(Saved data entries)
=====

/-- Settles O8: one refresh and 4 tacts. -/
theorem haltedStep : Obligations.HaltedStep := by
  unfold Obligations.HaltedStep
  intro s hhalted hreset hnmi hint
  rw [← s.acceptsInt_iff, Bool.not_eq_true] at hint
  exact ⟨s.haltedStep, State.engineStep_halted hreset hnmi hint hhalted, rfl, bumpR_bit7 s.r, bumpR_low s.r⟩

/-! ### The interrupts (R410 to R414) -/

/-- Settles O9: the service clears the request and IFF1, takes the interrupt and enters 0066. -/
theorem nmiAccepted : Obligations.NmiAccepted := by
  unfold Obligations.NmiAccepted
  intro s hwf hreset hnmi
  obtain ⟨hdoes, hstores⟩ := State.takeInterrupt_does { s with reqNmi := false, iff1 := false } 5
  refine ⟨s.serviceNmi, State.engineStep_nmi hreset hnmi, ?frame, ?stores, fun hcontend => ?tacts⟩
  case frame => exact congrArg (State.enterAt · 0x0066) hdoes
  case stores => exact hstores hwf
  case tacts => exact State.takeInterrupt_tacts { s with reqNmi := false, iff1 := false } 5 hcontend

theorem State.acceptInt_tacts {s : State} (h : s.Uncontended) : s.acceptInt.tacts = s.tacts + 13 :=
  takeInterrupt_tacts { s with reqInt := false, iff1 := false, iff2 := false } 7 h

/-- Whatever the mode: the interrupt accepted, then the new `PC`. -/
theorem State.acceptInt_enters {s : State} (hwf : s.mem.wf = true) (after : Tact) (w : Word) (n : Nat)
    (h : s.Uncontended → after = s.tacts + BitVec.ofNat 64 n) :
    EntersInt s ({ s.acceptInt with tacts := after }.enterAt w) w n := by
  obtain ⟨hdoes, hstores⟩ := takeInterrupt_does { s with reqInt := false, iff1 := false, iff2 := false } 7
  exact ⟨congrArg (fun t : State => { t with tacts := after }.enterAt w) hdoes, hstores hwf, h⟩

/-- Mode 2 reads its vector after the push (R412). -/
theorem State.vectorRead_tacts {s : State} (h : s.Uncontended) (v : Word) :
    ((s.acceptInt.readCycle v).readCycle (v + 1)).tacts = s.tacts + 19 := by
  have haccept : s.acceptInt.Uncontended := Uncontended.of_cfg h (congrArg Reserved.cfg s.acceptInt_reserved :)
  have hread : (s.acceptInt.readCycle v).Uncontended := Uncontended.of_cfg haccept (State.readCycle_cfg _ v)
  rw [readCycle_uncontended hread, readCycle_uncontended haccept, acceptInt_tacts h, BitVec.add_assoc, BitVec.add_assoc]
  rfl

theorem mkWord_zero (v : Byte) : mkWord 0 v = v.setWidth 16 := by
  apply BitVec.eq_of_getLsbD_eq
  intro n hn
  rw [getLsbD_mkWord]
  by_cases h : n < 8
  · simp [h, hn]
  · simp [h, BitVec.getLsbD_of_ge v n (by omega)]

/-- Settles O10: each mode is the common acceptance and an entry of its own. -/
theorem interruptAccepted : Obligations.InterruptAccepted := by
  unfold Obligations.InterruptAccepted
  intro s hwf hreset hnmi hreq hiff hblocked
  rw [State.engineStep_int hreset hnmi (s.acceptsInt_iff.mpr ⟨hreq, hiff, hblocked⟩), mkWord_zero]
  unfold State.serviceInt
  refine ⟨fun him => ?mode1, fun him => ?mode2, fun him hrst => ?mode0, fun him hrst => ?refused⟩
  all_goals rw [him]
  case mode1 => exact ⟨_, rfl, s.acceptInt_enters hwf _ _ 13 State.acceptInt_tacts⟩
  case mode2 => exact ⟨_, rfl, s.acceptInt_enters hwf _ _ 19 (State.vectorRead_tacts · _)⟩
  case mode0 => exact ⟨_, if_pos hrst, s.acceptInt_enters hwf _ _ 13 State.acceptInt_tacts⟩
  case refused => exact if_neg hrst

/-! ### EI and the boundary after it (R383, R402, R403) -/

theorem State.decodeAndExecute_ei {s : State} (h : s.instrAt = .ei) :
    ∃ t, s.decodeAndExecute = .next t ∧
      t = { s with
        iff1 := true, iff2 := true, intBlocked := true, pc := s.pc + 1, r := bumpR s.r, tacts := t.tacts
        prefixMode := .none, indexMode := .none, heldDisp := none } := by
  refine ⟨((s.beginInstr.fetchOpcode.setIff true true).blockInt).endInstr, ?_, by simp [beginInstr, endInstr]⟩
  rw [decodeAndExecute, h]
  rfl

/-- Settles O11: the step after EI finds IntBlocked set, and its own instruction clears it. -/
theorem eiDelay : Obligations.EiDelay := by
  unfold Obligations.EiDelay
  intro s hei hhalted hreset hnmi hint
  obtain ⟨t, hstep, hframe⟩ := State.decodeAndExecute_ei hei
  have hblocked : t.intBlocked = true := (congrArg State.intBlocked hframe :)
  have hrefuses : t.acceptsInt = false := by rw [State.acceptsInt, hblocked, Bool.not_true, Bool.and_false]
  have hnext : t.engineStep = t.decodeAndExecute :=
    State.engineStep_instr ((congrArg State.reqReset hframe :).trans hreset) ((congrArg State.reqNmi hframe :).trans hnmi)
      hrefuses ((congrArg State.halted hframe :).trans hhalted)
  refine ⟨t, (State.engineStep_instr hreset hnmi hint hhalted).trans hstep, (congrArg State.iff1 hframe :),
    (congrArg State.iff2 hframe :), hblocked, (congrArg State.pc hframe :), hrefuses, hnext, ?_⟩
  intro u hu hcore hredundant
  rw [← Bool.not_eq_true, blockedOnlyBy t u (hnext.symm.trans hu)]
  exact not_or.mpr ⟨hcore, Bool.eq_false_iff.mp hredundant⟩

=====

#### [Task item]
Look back at the entries above. Retype the line with "obtain ⟨hdoes, hstores⟩ := takeInterrupt_does", the line with "case mode1 =>", and all lines in between.

#### [Answer to the exercise]
  obtain ⟨hdoes, hstores⟩ := takeInterrupt_does { s with reqInt := false, iff1 := false, iff2 := false } 7
  exact ⟨congrArg (fun t : State => { t with tacts := after }.enterAt w) hdoes, hstores hwf, h⟩

/-- Mode 2 reads its vector after the push (R412). -/
theorem State.vectorRead_tacts {s : State} (h : s.Uncontended) (v : Word) :
    ((s.acceptInt.readCycle v).readCycle (v + 1)).tacts = s.tacts + 19 := by
  have haccept : s.acceptInt.Uncontended := Uncontended.of_cfg h (congrArg Reserved.cfg s.acceptInt_reserved :)
  have hread : (s.acceptInt.readCycle v).Uncontended := Uncontended.of_cfg haccept (State.readCycle_cfg _ v)
  rw [readCycle_uncontended hread, readCycle_uncontended haccept, acceptInt_tacts h, BitVec.add_assoc, BitVec.add_assoc]
  rfl

theorem mkWord_zero (v : Byte) : mkWord 0 v = v.setWidth 16 := by
  apply BitVec.eq_of_getLsbD_eq
  intro n hn
  rw [getLsbD_mkWord]
  by_cases h : n < 8
  · simp [h, hn]
  · simp [h, BitVec.getLsbD_of_ge v n (by omega)]

/-- Settles O10: each mode is the common acceptance and an entry of its own. -/
theorem interruptAccepted : Obligations.InterruptAccepted := by
  unfold Obligations.InterruptAccepted
  intro s hwf hreset hnmi hreq hiff hblocked
  rw [State.engineStep_int hreset hnmi (s.acceptsInt_iff.mpr ⟨hreq, hiff, hblocked⟩), mkWord_zero]
  unfold State.serviceInt
  refine ⟨fun him => ?mode1, fun him => ?mode2, fun him hrst => ?mode0, fun him hrst => ?refused⟩
  all_goals rw [him]
  case mode1 => exact ⟨_, rfl, s.acceptInt_enters hwf _ _ 13 State.acceptInt_tacts⟩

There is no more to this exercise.